## Activity:
Give the count of lines in the records below that contain "must", and say nothing more.

Collected data entries
/-- DONE (09 R237). -/
def execDone (s : State) : Host.Outcome State Fault Refusal :=
  runGroup .done s doneWait fun s g r =>
    match (s.auxOf g.crew).frames.getLast? with
    | none => .trap 0x10 r.head 3 0 0 s
    | some f =>
      let pop := fun (t : State) => t.onAux g.crew fun a => { a with frames := a.frames.dropLast }
      if frameJaddr f = 0 then .next (pop s)
      else
        let va := (frameJaddr f).signExtend 64
        let q : LaneAcc := { va := va, size := 4, align := 4, kind := .atomic, wr := true, ww := true, atL2 := true }
        match s.checkLane (viaOf r) (s.ctxOf r) r.priv q with
        | (.error e, t) => Res.access r t e
        | (.ok p, t) =>
          let dec := leBytes 4 0xFFFFFFFF
          t.releasing g.crew r true (scopeOf (frameJscope f)) fun u =>
            let x := u.atomicLane g.crew r p.1 .dflt p.2 4 (fun old => some (atomBytes 4 .add dec old))
              (.atomic (BitVec.ofNat 48 p.2) p.1.attr p.1.key (.atom .add) 4 dec)
            .next (pop (x.2.claim u g.crew va 0))

/-- The access of JOIN and JOINQ. -/
def joinAcc (r : Crew) (a : SReg) : LaneAcc :=
  { va := r.sreg a, size := 4, align := 4, kind := .read, wr := true, ww := false, atL2 := true }

/-- JOIN's wait: for what must be performed before its read, and then while the counter on a local page does not read 0. A peer's counter
is read again at each issue. -/
def joinWait (a : SReg) : WaitFn := fun s g r =>
  match s.checkLane (viaOf r) (s.ctxOf r) r.priv (joinAcc r a) with
  | (.error _, _) => none
  | (.ok p, t) =>
    if (t.loadHeld g.crew r 4 [p]).isSome then some 3
    else if t.isLocal p.1 && leVal (t.loadLane g.crew r p.1 p.2 4 true .l2only).1 != 0 then some 8 else none

/-- JOIN (09 R238). -/
def execJoin (a : SReg) (sc : Scope) (s : State) : Host.Outcome State Fault Refusal :=
  runGroup (.join a sc) s (joinWait a) fun s g r =>
    match s.checkLane (viaOf r) (s.ctxOf r) r.priv (joinAcc r a) with
    | (.error e, t) => Res.access r t e
    | (.ok p, t) =>
      let x := t.loadLane g.crew r p.1 p.2 4 true .l2only
      if leVal x.1 = 0 then .next (x.2.acquire r sc) else .wait 8 x.2

/-- JOINQ's wait: a free request, and what must be performed before its read. -/
def joinqWait (a : SReg) : WaitFn := fun s g r =>
  match s.checkLane (viaOf r) (s.ctxOf r) r.priv (joinAcc r a) with
  | (.error _, _) => oneRequest s g r
  | (.ok p, t) => lesser (t.loadHeld g.crew r 4 [p]) (oneRequest s g r)

/-- JOINQ (09 R238). -/
def execJoinq (d a : SReg) (sc : Scope) (s : State) : Host.Outcome State Fault Refusal :=
  runGroup (.joinq d a sc) s (joinqWait a) fun s g r =>
    match s.checkLane (viaOf r) (s.ctxOf r) r.priv (joinAcc r a) with
    | (.error e, t) => Res.access r t e
    | (.ok p, t) =>
      let no := t.groupNo [(0, p)]
      let x := no.2.loadLane g.crew r p.1 p.2 4 true .l2only
      let u := (x.2.claim t g.crew (r.sreg a) no.1).return g.crew [] [d.toNat] 1 no.1
      .next ((u.acquire r sc).putCrew g.crew (r.setS d (BitVec.ofNat 64 (leVal x.1))))

/-! ## DEPSET and DEPDEC (09 R240) -/

/-- The fault of a counter operand. -/
def State.ctrFault (s : State) (r : Crew) (v : DWord) (extra : Bool) : Option (BitVec 8) :=
  let n := (v.extractLsb' 0 8).toNat
  if v.extractLsb' 8 56 ≠ 0 ∨ n = 0 ∨ extra then some 0x08
  else if s.heldCtr r.core (s.ctxOf r) n then some 0x07
  else none

/-- DEPSET (09 R240). -/
def execDepset (a b : SReg) (s : State) : Host.Outcome State Fault Refusal :=
  runGroup (.depset a b) s noWait fun s g r =>
    let n := ((r.sreg a).extractLsb' 0 8).toNat
    let v := r.sreg b
    match s.ctrFault r (r.sreg a) (v.extractLsb' 32 32 != 0) with
    | some code => Res.raise r s code
    | none =>
      let t := (s.release g.crew r .device).putCtr r.core n { value := v.setWidth 32, ctx := some (s.ctxOf r) }
      .next (if v = 0 then t.releaseCtr r.core n else t)

/-- DEPDEC (09 R240). -/
def execDepdec (a : SReg) (s : State) : Host.Outcome State Fault Refusal :=
  runGroup (.depdec a) s noWait fun s g r =>
    match s.ctrFault r (r.sreg a) false with
    | some code => Res.raise r s code
    | none => .next ((s.release g.crew r .device).decCtr r.core ((r.sreg a).extractLsb' 0 8).toNat)

/-! ## Rings (09 R242, R243) -/

/-- The access of a ring instruction to its header. -/
def ringAcc (r : Crew) (a : SReg) : LaneAcc :=
  { va := r.sreg a, size := 64, align := 64, kind := .ring, wr := false, ww := false, atL2 := true }

/-- RACQ's wait, for a request and for a free slot; a peer's header is read again at each issue. -/
def racqWait (a : SReg) : WaitFn := fun s g r => lesser (oneRequest s g r) <|
  match s.checkLane (viaOf r) (s.ctxOf r) r.priv (ringAcc r a) with
  | (.error _, _) => none
  | (.ok p, t) =>
    if t.isLocal p.1 then
      match ringOp 0 0 none ((List.range 64).map fun i => t.sliceGet p.1 (p.2 + i)) with
      | .wait => some 7
      | .fault _ => none
      | .ok _ _ _ => none
    else none

/-- The shape of a ring instruction: `rel` releases before it, else it acquires after it; `d` receives the result. -/
def ringBody (which : BitVec 2) (a : SReg) (x : Crew → DWord) (d : Option SReg) : BodyFn := fun s g r =>
  match s.checkLane (viaOf r) (s.ctxOf r) r.priv (ringAcc r a) with
  | (.error e, t) => Res.access r t e
  | (.ok p, t) =>
    let rel := which == 1 || which == 3
    let t1 := (if rel then t.release g.crew r .device else t).catchUp p.1 p.2
    let eng := t1.engAt p.1 p.2
    let no := t1.groupNo [(0, p)]
    let y := no.2.atomicLane g.crew r p.1 .dflt p.2 64 (ringStore which (x r) eng)
      (.atomic (BitVec.ofNat 48 p.2) p.1.attr p.1.key (.ring which) 64 (leBytes 8 (x r).toNat))
    match ringOp which (x r) eng y.1 with
    | .fault cause => .trap 0x11 r.head cause 0 0 t
    | .wait => .wait 7 y.2
    | .ok _ v e =>
      let u := (y.2.keepMarks p.1 p.2 e).claim t1 g.crew (r.sreg a) no.1
      let w := if rel then u else u.acquire r .device
      .next (match d with
        | some d => (w.return g.crew [] [d.toNat] 1 no.1).putCrew g.crew (r.setS d v)
        | none => w)

/-- RACQ (09 R243). -/
def execRacq (d a : SReg) (s : State) : Host.Outcome State Fault Refusal :=
  runGroup (.racq d a) s (racqWait a) (ringBody 0 a (fun _ => 0) (some d))

/-- RCOMMIT (09 R243, 15 R393). -/
def execRcommit (a b : SReg) (s : State) : Host.Outcome State Fault Refusal :=
  runGroup (.rcommit a b) s noWait (ringBody 1 a (fun r => r.sreg b) none)

/-- RPEEK (09 R243). -/
def execRpeek (d a : SReg) (s : State) : Host.Outcome State Fault Refusal :=
  runGroup (.rpeek d a) s oneRequest (ringBody 2 a (fun _ => 0) (some d))

/-- RREL (09 R243). -/
def execRrel (a b : SReg) (s : State) : Host.Outcome State Fault Refusal :=
  runGroup (.rrel a b) s noWait (ringBody 3 a (fun r => r.sreg b) none)

/-! ## Copies (09 R244-R251) -/

/-- The fields of a completion word (09 Table 9.9). -/
def wordKind (v : DWord) : Nat := (v.extractLsb' 0 2).toNat
/-- TILE. -/
def wordTile (v : DWord) : Nat := (v.extractLsb' 2 5).toNat
/-- CTR. -/
def wordCtr (v : DWord) : Nat := (v.extractLsb' 8 8).toNat
/-- SWZ. -/
def wordSwz (v : DWord) : BitVec 4 := v.extractLsb' 16 4
/-- MASK. -/
def wordMask (v : DWord) : KReg := v.extractLsb' 20 3

/-- Whether a completion word raises Reserved Bit. -/
def wordBad (codebook : Bool) (v : DWord) : Bool :=
  v.getLsbD 7 || v.extractLsb' 23 41 != 0 || wordKind v == 3 || (codebook && wordKind v == 2)
    || (wordKind v == 0 && (wordTile v != 0 || wordSwz v != 0))

/-- The tile check of a fill or drain at issue (09 R246). -/
def State.copyTileFault (s : State) (r : Crew) (v : DWord) : Option (BitVec 8) :=
  let e := s.tile r (wordTile v)
  if wordKind v = 0 then none
  else if s.tileCount r ≤ wordTile v ∨ e.size = 0 then some 0x0A
  else if wordKind v = 1 ∧ (e.state = .ready ∨ e.state = .draining) then some 0x0A
  else if wordKind v = 2 ∧ (e.state = .empty ∨ e.state = .filling) then some 0x0A
  else if wordSwz v ≠ e.swz then some 0x0B
  else none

## Expected answer:
2